Os três campos profundos fornecem uma janela para examinar grandes quantidades de galáxias, olhando para a época em que as primeiras estrelas e galáxias se formaram, que ocorreu no primeiro bilhão de anos da história do Universo. Devido à expansão cósmica, a luz emitida por essas galáxias é desviada para o vermelho para o infravermelho, então eles são melhor detectados em comprimentos de onda infravermelhos, que são pouco acessíveis do solo devido à atmosfera da Terra. A obtenção de dados comparáveis ao levantamento profundo de Euclides do solo exigiria várias dezenas de anos de tempo de observação contínua das melhores instalações de infravermelho próximo.

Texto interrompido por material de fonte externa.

-- ==== Sys2Proof/WellFormed.lean ====
section
/-!
DEFINITION. Which operands are lawful. Ports, groups and cells are in range by their types; what is left to check is
that a schedule of a boundary's actions keeps the order that single rules state.
-/

namespace Sys2Proof

/-- The eight ports. -/
def allPorts : List Port := [0, 1, 2, 3, 4, 5, 6, 7]

/-- The actions a swap takes (R125, R143, R142, R155). -/
def swapActs : List BoundaryAct :=
  [.commitApplied, .reevaluate, .timingLoss, .port 0, .port 1, .port 2, .port 3, .port 4, .port 5, .port 6, .port 7]

/-- The schedule the model reads an unlawful operand as. -/
def standardSchedule : List BoundaryAct := swapActs ++ [.lease, .silent, .syncOut, .send]

/-- `a` stands before `b`. -/
def standsBefore (l : List BoundaryAct) (a b : BoundaryAct) : Bool := decide (l.idxOf a < l.idxOf b)

/-- A lawful schedule names every action once; what the swap changes comes before TF's own action, ME's sending and
the SYNC cells (R125, R143, R155, R183); the lease is counted before the sending (R171). Everything else is free. -/
def lawfulSchedule (l : List BoundaryAct) : Bool :=
  l.isPerm standardSchedule
    && swapActs.all (fun a => standsBefore l a .silent && standsBefore l a .syncOut && standsBefore l a .send)
    && standsBefore l .lease .send

/-- A command's operands are lawful. -/
def Instr.wellFormed (i : Instr) : Bool :=
  match i with
  | .boundary sch => lawfulSchedule sch
  | .syncTaken _ sch => lawfulSchedule sch
  | .powerOnReset | .softReset | .tickEnd | .claimExpired | .syncMissing | .refreshCopy | .refreshComplete
  | .openWindow _ | .closeWindow _ | .signalDetected _ | .signalLost _ _ | .aligned _ | .unaligned _ _
  | .cellReceived _ _ _ | .txComplete _ | .identify | .claim | .release | .readStatus | .readStream | .readGroup
  | .readPart | .readGroupState | .readPortCounters | .readStreamCounters | .readGroupCounters | .readTiming
  | .writeStream | .writeGroup | .writePart | .commit | .cancel | .clearCounters | .ackNotice | .reset
  | .badRequest => true

end Sys2Proof
end

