-- ==== Sys2Proof/Certificates/Slice0/Obligations.lean ====
section
/-!
DEFINITION. The statements for the provers. A command's result is stated as the next state it answers, under hypotheses on
the state and operands alone, with what it leaves unchanged beside it.
-/

open Sys2Proof Sys2Proof.Machine

/-! ### The queue of commands -/

/-- One step takes the command at the front of the queue and runs it on the queue's rest. -/
def Obligations.StepRunsTheFrontCommand : Prop :=
  ∀ (c : Instr) (s : State), step { s with pending := c :: s.pending } = exec c s

/-- The model's choice (notes/assumptions/4.md): with no command waiting the block idles. -/
def Obligations.EmptyQueueIdles : Prop := ∀ s : State, s.pending = [] → step s = .next s

/-- No command stops the part, and none changes the queue of waiting commands (the model's choice for the queue:
notes/assumptions/17.md). -/
def Obligations.CommandsCompleteAndKeepTheQueue : Prop :=
  ∀ (c : Instr) (s : State), ∃ t, exec c s = .next t ∧ t.pending = s.pending

/-! ### The resets -/

/-- POWER_ON_RESET leaves every block at its power-on values (R14, R38, R78, R95, R109, R131, R149, R161, R188). -/
def Obligations.PowerOnResetValues : Prop :=
  ∀ s : State, ∃ t, exec .powerOnReset s = .next t ∧
    t.pt = { tick := 0, len := 1000, phase := 0, period := 0, pendingAdj := none, pendingNum := none,
             stepRequest := none } ∧
    t.tf = { state := .free, miss := 0, silent := 0, seen := false, lastOffset := none, syncInTol := 0, syncOutTol := 0,
             syncMissing := 0, steps := 0, numberSlip := 0, handed := [] } ∧
    (∀ g : GroupId, t.groups[g].state = .off ∧ (∀ i : Slot, t.groups[g].arrived[i] = none ∧ t.groups[g].holds[i] = none) ∧
      t.groups[g].result = .values [0] ∧ t.groups[g].filled = false ∧ t.groups[g].cut = false ∧
      t.groups[g].emission = 0 ∧ t.groups[g].counters = ⟨0, 0, 0, 0, 0, 0, 0⟩) ∧
    (∀ i : StreamId, t.streams[i].lastSeq = none ∧ t.streams[i].counters = ⟨0, 0, 0, 0, 0, 0, 0, 0, 0, 0, 0, 0, 0⟩) ∧
    (∀ b : BufId, t.pool[b].refs = 0) ∧
    (∀ p : Port, t.ports[p] = {
      link := .down, signal := false, errorRun := 0, counters := ⟨0, 0, 0, 0, 0, 0, 0, 0, 0, 0, 0⟩, control := [], data := [], tx := .idle }) ∧
    t.banks.shadow = t.banks.active ∧ t.banks.state = .idle ∧ t.banks.touchedPart = false ∧
    (∀ i : StreamId, t.banks.touchedStreams[i] = false ∧
      t.banks.active.streams[i] = { action := .drop, echo := .suppress, rename := none, guard := none, seqCheck := false }) ∧
    (∀ g : GroupId, t.banks.touchedGroups[g] = false ∧
      t.banks.active.groups[g] = {
        enabled := false, mode := .continuous, op := .sum, openTick := 0, closeTick := 1,
        contributors := 1, quorum := 1, fill := .identity, onShort := .suppress, sampleCount := 1, outStream := 0,
        dest := ⟨0, 0⟩, notifyShort := false }) ∧
    t.banks.active.part = {
      mgmtId := 1023, mgmtPorts := 255, portEnable := 255, baseLen := 1000, fraction := 0,
      source := .free, timingPort := 0, tolerance := 8, syncOut := 0, syncId := 1022, leaseLen := 2000, resend := 200 } ∧
    t.me.requests = [] ∧ (∀ r : RespId, t.me.slots[r] = none) ∧ t.me.resetting = false ∧ t.me.claim.holder = none ∧
    t.me.cache = none ∧ t.me.notices = [⟨0, .startedPowerOn, .nothing, 1, none⟩] ∧ t.me.nextNumber = 1 ∧
    t.me.overflow = false

/-- SOFT_RESET, once it has begun, restarts every block and keeps the banks, the touched marks and the links (R15, R39,
R78, R95, R109, R132, R149, R162, R187). Three clauses are the model's: that the reset has begun once no response slot holds
the RESET response (notes/assumptions/8.md); that the SYNCs handed over and not yet taken are kept, to be taken after the
reset (the last sentence of R149; notes/assumptions/7.md); and that a step asked for and not yet taken is dropped, with an
armed swap it would have made (notes/assumptions/25.md). -/
def Obligations.SoftResetValues : Prop :=
  ∀ s : State, s.me.resetting = true →
    (∀ (r : RespId) x, s.me.slots[r] = some x → ¬ (x.code = 23 ∧ x.status = .ok)) →
    ∃ t, exec .softReset s = .next t ∧
    t.pt = { tick := 0, len := s.banks.active.part.baseLen, phase := 0, period := 0, pendingAdj := none,
             pendingNum := none, stepRequest := none } ∧
    (s.banks.active.part.source = .free → t.tf.state = .free) ∧
    (s.banks.active.part.source = .follow → t.tf.state = .acquire) ∧
    t.tf = { state := t.tf.state, miss := 0, silent := 0, seen := false, lastOffset := none, syncInTol := 0,
             syncOutTol := 0, syncMissing := 0, steps := 0, numberSlip := 0, handed := s.tf.handed } ∧
    (∀ g : GroupId, (∀ i : Slot, t.groups[g].arrived[i] = none ∧ t.groups[g].holds[i] = none) ∧
      t.groups[g].filled = false ∧ t.groups[g].cut = false ∧ t.groups[g].emission = 0 ∧
      t.groups[g].counters = ⟨0, 0, 0, 0, 0, 0, 0⟩ ∧
      (s.banks.active.groups[g].enabled = true →
        t.groups[g].state = .idle ∧ IsIdentity s.banks.active.groups[g] t.groups[g].result) ∧
      (s.banks.active.groups[g].enabled = false →
        t.groups[g].state = .off ∧ ∃ n, t.groups[g].result = .values (List.replicate n 0))) ∧
    (∀ i : StreamId, t.streams[i].lastSeq = none ∧ t.streams[i].counters = ⟨0, 0, 0, 0, 0, 0, 0, 0, 0, 0, 0, 0, 0⟩) ∧
    (∀ b : BufId, t.pool[b].refs = 0) ∧
    (∀ p : Port, t.ports[p] = {
      link := s.ports[p].link, signal := s.ports[p].signal, errorRun := 0, counters := ⟨0, 0, 0, 0, 0, 0, 0, 0, 0, 0, 0⟩, control := [], data := [], tx := .idle }) ∧
    t.banks.active = s.banks.active ∧ t.banks.shadow = s.banks.shadow ∧
    t.banks.touchedStreams = s.banks.touchedStreams ∧ t.banks.touchedGroups = s.banks.touchedGroups ∧
    t.banks.touchedPart = s.banks.touchedPart ∧
    (s.banks.state = .armed → t.banks.state = .idle) ∧ (s.banks.state ≠ .armed → t.banks.state = s.banks.state) ∧
    (s.banks.state = .refresh → t.banks.copyPos = 0) ∧
    t.me.requests = [] ∧ (∀ r : RespId, t.me.slots[r] = none) ∧ t.me.resetting = false ∧ t.me.claim.holder = none ∧
    t.me.cache = none ∧ t.me.notices = [⟨0, .startedSoft, .nothing, 1, none⟩] ∧ t.me.nextNumber = 1 ∧
    t.me.overflow = false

Juntos, a área cumulativa relativamente grande de 40 graus quadrados, a profundidade da pesquisa e as capacidades espectroscópicas e de imagem de Euclides no infravermelho maximizam as chances de descobertas na pesquisa profunda. A pesquisa detectará várias centenas de milhares de galáxias por grau quadrado; no caso das fontes mais distantes (com redshift maior que seis, correspondendo a épocas cósmicas quando o Universo tinha menos de um bilhão de anos), as estimativas da taxa de detecção variam entre algumas dezenas e no máximo algumas centenas de fontes por grau quadrado, com a incerteza sendo tão alta devido a estatísticas insuficientes de dados observacionais existentes. Isso vai mudar com Euclides, que pode pesquisar uma área deste tamanho em um tempo muito mais curto do que seria necessário para o Hubble ou mesmo o futuro Telescópio Espacial James Webb da NASA / ESA / CSA.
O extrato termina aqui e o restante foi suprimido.